- Task -
Copy verbatim the material from its first line to the line that holds "to R604) -/", including that line.
** Opening Given records block **
/-- The Kerb proxy answers FENCED to every request from outside that the domain still holds (R602, R603). -/
def proxyAnswers (m : Mod) (d : Domain) : Mod :=
  { m with accs := m.accs.map (fun a =>
    if a.present && a.peer.isNone && !a.performed && domainCovers m d a.addr then { a with performed := true, answer := some (errorResp 1) } else a) }

/-- Is a transfer at the domain under way unit by unit? It has been accepted, and is completed before the drain ends (R450, R602). -/
def midUnits (m : Mod) (d : Domain) : Bool :=
  m.accs.any (fun a => a.unitsDone != 0 && !a.performed && a.peer.isNone && domainCovers m d a.addr) ||
  m.fab.parts.any (fun x => domainCovers m d (packetAt x.p))

/-- Does the end of a drain wait: for a transfer under way, or for the ROADBLOCKs that a module floods before its links go down (R618) (log 114, DESIGN CHOICE)? -/
def drainWaits (m : Mod) (d : Domain) : Bool := midUnits m d || (d == .module && !m.fab.floodQ.isEmpty)

/-- Every response owed to the domain's own threads is discarded: that of an access answered already, and later that of a write still on its way (R602). -/
def dropResponses (m : Mod) (d : Domain) : Mod :=
  { m with accs := (m.accs.filter (fun a => !(domainHolds d a.thread.toNat && a.answer.isSome))).map (fun a =>
    if domainHolds d a.thread.toNat then { a with forgotten := true } else a) }

/-- A Kerb drain ends, at its limit or once nothing is outstanding, and the reset begins; its limit runs from now on. A module that is held in reset waits for
MOD_RESET_N (R686). -/
def drainEnd (m : Mod) (d : Domain) : Mod :=
  match m.rcv.resets.find? (fun r => r.d == d && r.draining) with
  | none => m
  | some r =>
    if drainWaits m d then m
    else
    let m := if outstanding m d then toTime m r.drainAt else m
    let m := applyReset (dropResponses (proxyAnswers m d) d) r
    { m with rcv := { m.rcv with resets := m.rcv.resets.map (fun x =>
      if x.d == d && x.draining then { x with draining := false, limitAt := m.now + resetLimit d } else x) } }

/-- KERB_DRAIN_END. -/
def execKerbDrainEnd (d : Domain) (s : State) : Host.Outcome State Fault Refusal := .next { s with mod := drainEnd s.mod d }

/-! ## The starts of resets (R602 to R604) -/

/-- May a reset of a domain begin: that of the module while it has power or is in P3, not in S5 or after a thermal trip (R648, R657, R690); any other in P0? -/
def mayReset (m : Mod) (d : Domain) : Bool :=
  match d with
  | .module => m.pwr.aoOn && (!m.pwr.down || m.pwr.state == 3) && !m.pwr.tripped
  | _ => powered m

/-- A reset begins. -/
def startIf (s : State) (d : Domain) (hang : Bool) : Host.Outcome State Fault Refusal :=
  .next { s with mod := if mayReset s.mod d then beginReset s.mod d hang false else s.mod }

/-- THREAD_RESET. -/
def execThreadReset (thread : ThreadId) (s : State) : Host.Outcome State Fault Refusal := startIf s (.thread thread) false
/-- CORE_RESET. -/
def execCoreReset (core : CoreId) (s : State) : Host.Outcome State Fault Refusal := startIf s (.core core) false
/-- CLUSTER_RESET; `hang`: a hang caused it, and it begins a search (R611). -/
def execClusterReset (cluster : ClusterId) (hang : Bool) (s : State) : Host.Outcome State Fault Refusal := startIf s (.cluster cluster) hang
/-- DIE_RESET. -/
def execDieReset (die : BitVec 3) (hang : Bool) (s : State) : Host.Outcome State Fault Refusal := startIf s (.die die) hang
/-- HBM_STACK_RESET: the contents are kept. -/
def execHbmStackReset (stack : BitVec 5) (s : State) : Host.Outcome State Fault Refusal := startIf s (.stack stack) false
/-- MODULE_RESET. -/
def execModuleReset (s : State) : Host.Outcome State Fault Refusal := startIf s .module false

/-- A DOWN link that no reset retrains is retrained 10 s after it went or stayed DOWN (R604); an up link goes DOWN first. -/
def retrain (m : Mod) (l : BitVec 7) : Mod :=
  let k := linkOf m l.toNat
  if k.state = 2 then linkDown m l.toNat
  else if k.state != 0 || !mayTrain m l.toNat || m.rcv.resets.any (fun r => domainIn (.link l) r.d) then m
  else startReset (toTime m (k.downAt + 10000000000)) (.link l) false false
** Closing Given records block **
- Answer section -
/-- The Kerb proxy answers FENCED to every request from outside that the domain still holds (R602, R603). -/
def proxyAnswers (m : Mod) (d : Domain) : Mod :=
  { m with accs := m.accs.map (fun a =>
    if a.present && a.peer.isNone && !a.performed && domainCovers m d a.addr then { a with performed := true, answer := some (errorResp 1) } else a) }

/-- Is a transfer at the domain under way unit by unit? It has been accepted, and is completed before the drain ends (R450, R602). -/
def midUnits (m : Mod) (d : Domain) : Bool :=
  m.accs.any (fun a => a.unitsDone != 0 && !a.performed && a.peer.isNone && domainCovers m d a.addr) ||
  m.fab.parts.any (fun x => domainCovers m d (packetAt x.p))

/-- Does the end of a drain wait: for a transfer under way, or for the ROADBLOCKs that a module floods before its links go down (R618) (log 114, DESIGN CHOICE)? -/
def drainWaits (m : Mod) (d : Domain) : Bool := midUnits m d || (d == .module && !m.fab.floodQ.isEmpty)

/-- Every response owed to the domain's own threads is discarded: that of an access answered already, and later that of a write still on its way (R602). -/
def dropResponses (m : Mod) (d : Domain) : Mod :=
  { m with accs := (m.accs.filter (fun a => !(domainHolds d a.thread.toNat && a.answer.isSome))).map (fun a =>
    if domainHolds d a.thread.toNat then { a with forgotten := true } else a) }

/-- A Kerb drain ends, at its limit or once nothing is outstanding, and the reset begins; its limit runs from now on. A module that is held in reset waits for
MOD_RESET_N (R686). -/
def drainEnd (m : Mod) (d : Domain) : Mod :=
  match m.rcv.resets.find? (fun r => r.d == d && r.draining) with
  | none => m
  | some r =>
    if drainWaits m d then m
    else
    let m := if outstanding m d then toTime m r.drainAt else m
    let m := applyReset (dropResponses (proxyAnswers m d) d) r
    { m with rcv := { m.rcv with resets := m.rcv.resets.map (fun x =>
      if x.d == d && x.draining then { x with draining := false, limitAt := m.now + resetLimit d } else x) } }

/-- KERB_DRAIN_END. -/
def execKerbDrainEnd (d : Domain) (s : State) : Host.Outcome State Fault Refusal := .next { s with mod := drainEnd s.mod d }

/-! ## The starts of resets (R602 to R604) -/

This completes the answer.